**Listed entries:**
- Opening Delimiter -

-- ==== Sys2Proof/Machine/Ops.lean ====
section
/-! DEFINITION. The operations every block uses: keyed tables, station and elapsed time, PNP's taking
and answering of a request, LIF's transmit queue and the alarms. -/

namespace Sys2Proof.Machine

/-! ### Keyed tables -/

/-- The first entry of a table with a key. -/
def lookupKey {α : Type} (key : α → Nat) (n : Nat) (l : List α) : Option α :=
  l.find? fun x => key x == n

/-- The entries with a key changed by `f`. -/
def modifyKey {α : Type} (key : α → Nat) (n : Nat) (f : α → α) (l : List α) : List α :=
  l.map fun x => if key x = n then f x else x

/-- The table without a key. -/
def eraseKey {α : Type} (key : α → Nat) (n : Nat) (l : List α) : List α :=
  l.filter fun x => key x != n

/-- An entry put at its place in a table kept in key order, in place of the one with its key. -/
def insertKey {α : Type} (key : α → Nat) (x : α) : List α → List α
  | [] => [x]
  | y :: r =>
    if key x < key y then x :: y :: r
    else if key x = key y then x :: r
    else y :: insertKey key x r

/-- The numbers of a table, in its order. -/
def keysOf {α : Type} (key : α → Nat) (l : List α) : List Nat := l.map key

/-- The lowest number from 1 to `n` not in use. -/
def lowestFree (used : List Nat) (n : Nat) : Option Nat :=
  (List.range n).map (· + 1) |>.find? fun k => !used.contains k

/-- The first number after `last`, counting `lo` to `hi` and then `lo` again, that is not in use
(R40, R53, R124); none once `tries` numbers have been found in use. -/
def nextFreeIn (lo hi : Nat) (used : List Nat) : (tries : Nat) → (last : Nat) → Option Nat
  | 0, _ => none
  | k + 1, last =>
    let c := if last < lo || hi ≤ last then lo else last + 1
    if used.contains c then nextFreeIn lo hi used k c else some c

/-- The same with as many tries as can be needed. -/
def nextFree (lo hi last : Nat) (used : List Nat) : Option Nat :=
  nextFreeIn lo hi used (used.length + 1) last

/-- The remainder of a list after its first entry that meets a test is taken out. -/
def takeFirst {α : Type} (p : α → Bool) (l : List α) : Option (α × List α) :=
  match l with
  | [] => none
  | x :: r => if p x then some (x, r) else (takeFirst p r).map fun y => (y.1, x :: y.2)

/-! ### Time -/

/-- A station time in milliseconds, for comparison. -/
def Time.toMs (t : Time) : Nat := t.sec * 1000 + t.ms

/-- Station time now (R147). -/
def State.now (s : State) : Time := ⟨s.sch.sec, s.sch.ms⟩

/-- The day number now (R147). -/
def State.today (s : State) : Nat := s.sch.sec / 86400

/-- The time of day now (R147). -/
def State.timeOfDay (s : State) : Nat := s.sch.sec % 86400

/-- A station time some seconds later. The spec states no result past 4,294,967,295 s: the seconds are
then a free value (log 9). -/
def Time.addSec (t : Time) (n : Nat) : Time :=
  if t.sec + n < Config.secModulus then ⟨t.sec + n, t.ms⟩
  else ⟨(Config.timeBeyondRange t.sec n).toNat, t.ms⟩

/-- The station clock in microseconds. -/
def Sch.micros (c : Sch) : Nat := (c.sec * 1000 + c.ms) * 1000 + c.us

/-- The clock set from a count of microseconds, the seconds wrapping from 4,294,967,295 to 0 (R147). -/
def Sch.setMicros (c : Sch) (n : Nat) : Sch :=
  { c with sec := n / 1000000 % Config.secModulus, ms := n / 1000 % 1000, us := n % 1000 }

/-- Time runs on by some microseconds: elapsed time and the station clock together. -/
def State.advance (n : Nat) (s : State) : State :=
  if n = 0 then s
  else { s with elapsed := s.elapsed + n, sch := s.sch.setMicros (s.sch.micros + n) }

/-- Time runs on to an elapsed moment not yet reached (log 2). -/
def State.advanceTo (deadline : Nat) (s : State) : State := s.advance (deadline - s.elapsed)

/-- Time runs on until the station clock reaches a station time not yet reached (log 2). -/
def State.advanceToTime (t : Time) (s : State) : State :=
  s.advance (t.toMs * 1000 - s.sch.micros)

/-- A fresh moment number (log 13). -/
def State.stamp (s : State) : State := { s with moments := s.moments + 1 }

/-- The station is ON LINE. -/
def State.onLine (s : State) : Bool := s.lif.state == .onLine

/-- LIF takes part in the line's traffic: it sends and takes frames in JOINING and ON LINE, and in
UNCONFIGURED and LINE OFF it does neither (R175, R179). -/
def State.onSegment (s : State) : Bool := s.lif.state == .joining || s.lif.state == .onLine

/-- LIF acknowledges the frames that other stations send: with power, in JOINING and ON LINE (log 63), and
not in UNCONFIGURED (R179) nor in LINE OFF (R175). -/
def State.acknowledges (s : State) : Bool := s.powered && s.onSegment

/-- The station is UNCONFIGURED. -/
def State.unconfigured (s : State) : Bool := s.lif.state == .unconfigured

/-- The station's own number (R195). -/
def State.me (s : State) : Nat := s.straps.station

/-! ### Answering a request (R180 to R185) -/

/-- A block's decision of a request. -/
structure Reply where
  result  : Result
  clamped : Bool
  cause   : Option Cause
  data    : List Datum
  deriving DecidableEq, Repr

/-- DONE with its data. -/
def Reply.done (data : List Datum) : Reply := ⟨.done, false, none, data⟩

/-- DONE, with CLAMPED where a value was moved into its range (R185, R196). -/
def Reply.doneClamped (clamped : Bool) : Reply := ⟨.done, clamped, none, []⟩

/-- ACCEPTED with its data. -/
def Reply.accepted (clamped : Bool) (data : List Datum) : Reply := ⟨.accepted, clamped, none, data⟩

/-- IGNORED. -/
def Reply.ignored : Reply := ⟨.ignored, false, none, []⟩

/-- REFUSED with a cause. -/
def Reply.refused (c : Cause) : Reply := ⟨.refused, false, some c, []⟩

/-- REFUSED with a cause and the data its rule names. -/
def Reply.refusedWith (c : Cause) (data : List Datum) : Reply := ⟨.refused, false, some c, data⟩

/-- The answer is written with the next answer number and the ready mark is set (R180, R181). -/
def State.writeAnswer (code : Nat) (r : Reply) (s : State) : State :=
  let n := (s.pnp.answerNo + 1) % 256
  { s with pnp := { s.pnp with
      ready := true, answerNo := n
      answer := { code := code, number := n, result := r.result, clamped := r.clamped,
                  cause := r.cause, data := r.data } } }

/-- The transaction now released had chosen the not-ready marker (R181). -/
def Pnp.discards (p : Pnp) : Bool :=
  match p.transaction with
  | some .notReady => true
  | some (.answer _) => false
  | none => !p.ready

/-- The release of the select line ends the transaction. -/
def State.endTransaction (s : State) : State :=
  { s with pnp := { s.pnp with transaction := none } }

/-- PNP takes a request: the ready mark is cleared and the request held until it is answered (R181). -/
def State.takeFrame (code : Nat) (s : State) : State :=
  { s with pnp := { s.pnp with transaction := none, ready := false, request := some code } }

/-- A refusal that PNP writes itself at the release: no block has the request to decide (R180, R183, R184). -/
def State.refuseFrame (code : Nat) (r : Reply) (s : State) : State :=
  ({ s with pnp := { s.pnp with transaction := none, request := none } } : State).writeAnswer code r

/-- The requests taken in UNCONFIGURED (R184): NULL, CONFIGURE, JOIN, RESTART, SET CLOCK,
READ STATION, READ LOANS, READ CAPTURE and the three FLAGS requests. -/
def takenUnconfigured (code : Nat) : Bool := code ∈ [0, 1, 2, 3, 4, 6, 40, 58, 7, 8, 9]

/-- A request is taken whole: discarded unread when the ready mark was clear at the assertion (R181),
refused STATE where the station state does not take it (R184), else decided by `body` and answered.
While the part is without power nothing is taken (R207), and the release only ends the transaction. -/
def State.request (code : Nat) (body : State → State × Reply) (s : State) : State :=
  if !s.powered then s.endTransaction
  else if s.pnp.discards then s.endTransaction
  else if s.unconfigured && !takenUnconfigured code then s.refuseFrame code (.refused .state)
  else
    let r := body (s.takeFrame code)
    r.1.writeAnswer code r.2

/-- A request that changes nothing but the answer. -/
def State.readRequest (code : Nat) (body : State → Reply) (s : State) : State :=
  s.request code fun s => (s, body s)

/-- An event is taken while the part has power (R207). -/
def State.event (body : State → State) (s : State) : State := if s.powered then body s else s

/-- A counter of 32 bits raised: it wraps from 4,294,967,295 to 0 (00_scope.md, Conventions). -/
def raiseCount (total added : Nat) : Nat := (total + added) % 2 ^ 32

/-! ### LIF's transmit queue (R165 to R169) -/

/-- A frame placed by identifier, behind every frame of its identifier (R165). -/
def txInsert (f : TxFrame) : List TxFrame → List TxFrame
  | [] => [f]
  | g :: r => if f.frame.ident.toNat < g.frame.ident.toNat then f :: g :: r else g :: txInsert f r

/-- The kinds whose report some rule acts on: the rows of the table that end in _REPORT. Of every
other kind the rules say that the report changes nothing (R50, R71, R146, R177). -/
def reportTaken (kind : Nat) : Bool := kind ∈ [4, 5, 6, 9, 11, 13, 14, 15]

/-- LIF reports a frame SENT or FAILED to the block that queued it, as an event of its own (R165, R168). -/
def State.giveReport (f : TxFrame) (sent : Bool) (s : State) : State :=
  if reportTaken f.frame.kind then
    { s with lif := { s.lif with
        reports := s.lif.reports ++ [{ serial := f.serial, frame := f.frame, sent := sent }] } }
  else s

/-- The highest queued frame, the one in an attempt left out (R166): of several that share the highest
identifier the one placed last (log 67). -/
def Lif.highest (l : Lif) : Option TxFrame :=
  (l.tx.filter fun f => some f.serial != l.attempt).getLast?

/-- A block hands LIF a frame (R165, R166). The note it goes under is `s.lif.serial`. -/
def State.queueFrame (fr : Frame) (s : State) : State :=
  let f : TxFrame := { serial := s.lif.serial, frame := fr }
  let s : State := { s with lif := { s.lif with serial := s.lif.serial + 1 } }
  if !acceptedIn s.lif.state fr.kind then s.giveReport f false
  else if s.lif.tx.length < Config.maxTx then
    { s with lif := { s.lif with tx := txInsert f s.lif.tx } }
  else
    match s.lif.highest with
    | some h =>
      if fr.ident.toNat < h.frame.ident.toNat then
        let s : State := { s with lif := { s.lif with
          tx := txInsert f (s.lif.tx.filter fun g => g.serial != h.serial) } }
        (s.giveReport h false).setFlag .txDropped
      else (s.giveReport f false).setFlag .txDropped
    | none => (s.giveReport f false).setFlag .txDropped

/-- The answers to a withdrawal (R169). -/
inductive Withdrawal where
  | withdrawn | inTransmission | notQueued
  deriving DecidableEq, Repr

/-- What LIF answers to the withdrawal of a frame (R169). -/
def Lif.withdrawal (l : Lif) (serial : Nat) : Withdrawal :=
  if l.tx.any (fun f => f.serial == serial) then
    if l.attempt == some serial then .inTransmission else .withdrawn
  else .notQueued

/-- A block withdraws a frame: it leaves the queue unless it is in an attempt, without report (R169). -/
def State.withdrawFrame (serial : Nat) (s : State) : State :=
  if s.lif.withdrawal serial == .withdrawn then
    { s with lif := { s.lif with tx := s.lif.tx.filter fun f => f.serial != serial } }
  else s

/-- An ALARM is queued while the station is ON LINE (R177). -/
def State.alarm (k : AlarmKind) (number value : Nat) (s : State) : State :=
  if s.onLine then s.queueFrame (alarmFrame s.me k number value) else s

/-! ### Taking a received frame (R171, R173) -/

/-- A block takes a frame of a kind: from the front of the receive queue, or the first loop-back copy
of that kind. The frame leaves where it stood; a loop-back copy comes with its note. -/
def State.takeRx (kind : Nat) (src : RxSource) (s : State) : Option (Frame × Option Nat × State) :=
  match src with
  | .line =>
    match s.lif.rx with
    | f :: r =>
      if f.kind = kind then some (f, none, { s with lif := { s.lif with rx := r } }) else none
    | [] => none
  | .loopBack =>
    match takeFirst (fun t => t.frame.kind == kind) s.lif.loop with
    | some (t, r) => some (t.frame, some t.serial, { s with lif := { s.lif with loop := r } })
    | none => none

/-- The event of taking a received frame; with no such frame to take nothing changes (log 3). -/
def State.frameEvent (kind : Nat) (src : RxSource)
    (body : Frame → Option Nat → State → State) (s : State) : State :=
  s.event fun s =>
    match s.takeRx kind src with
    | some (f, note, s) => body f note s
    | none => s

/-- The event of taking LIF's first report of a kind; with none given nothing changes (log 3). -/
def State.reportEvent (kind : Nat) (body : Report → State → State) (s : State) : State :=
  s.event fun s =>
    match takeFirst (fun r => r.frame.kind == kind) s.lif.reports with
    | some (r, rest) => body r { s with lif := { s.lif with reports := rest } }
    | none => s

end Sys2Proof.Machine
end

- Closing Delimiter -

**Directions for this task:**
Among the entries above, copy exactly only the lines starting with the one containing "else ⟨(Config.timeBeyondRange t.sec" and going through the one containing "def State.acknowledges (s", both ends included.

**Result:**
  else ⟨(Config.timeBeyondRange t.sec n).toNat, t.ms⟩

/-- The station clock in microseconds. -/
def Sch.micros (c : Sch) : Nat := (c.sec * 1000 + c.ms) * 1000 + c.us

/-- The clock set from a count of microseconds, the seconds wrapping from 4,294,967,295 to 0 (R147). -/
def Sch.setMicros (c : Sch) (n : Nat) : Sch :=
  { c with sec := n / 1000000 % Config.secModulus, ms := n / 1000 % 1000, us := n % 1000 }

/-- Time runs on by some microseconds: elapsed time and the station clock together. -/
def State.advance (n : Nat) (s : State) : State :=
  if n = 0 then s
  else { s with elapsed := s.elapsed + n, sch := s.sch.setMicros (s.sch.micros + n) }

/-- Time runs on to an elapsed moment not yet reached (log 2). -/
def State.advanceTo (deadline : Nat) (s : State) : State := s.advance (deadline - s.elapsed)

/-- Time runs on until the station clock reaches a station time not yet reached (log 2). -/
def State.advanceToTime (t : Time) (s : State) : State :=
  s.advance (t.toMs * 1000 - s.sch.micros)

/-- A fresh moment number (log 13). -/
def State.stamp (s : State) : State := { s with moments := s.moments + 1 }

/-- The station is ON LINE. -/
def State.onLine (s : State) : Bool := s.lif.state == .onLine

/-- LIF takes part in the line's traffic: it sends and takes frames in JOINING and ON LINE, and in
UNCONFIGURED and LINE OFF it does neither (R175, R179). -/
def State.onSegment (s : State) : Bool := s.lif.state == .joining || s.lif.state == .onLine

/-- LIF acknowledges the frames that other stations send: with power, in JOINING and ON LINE (log 63), and
not in UNCONFIGURED (R179) nor in LINE OFF (R175). -/
def State.acknowledges (s : State) : Bool := s.powered && s.onSegment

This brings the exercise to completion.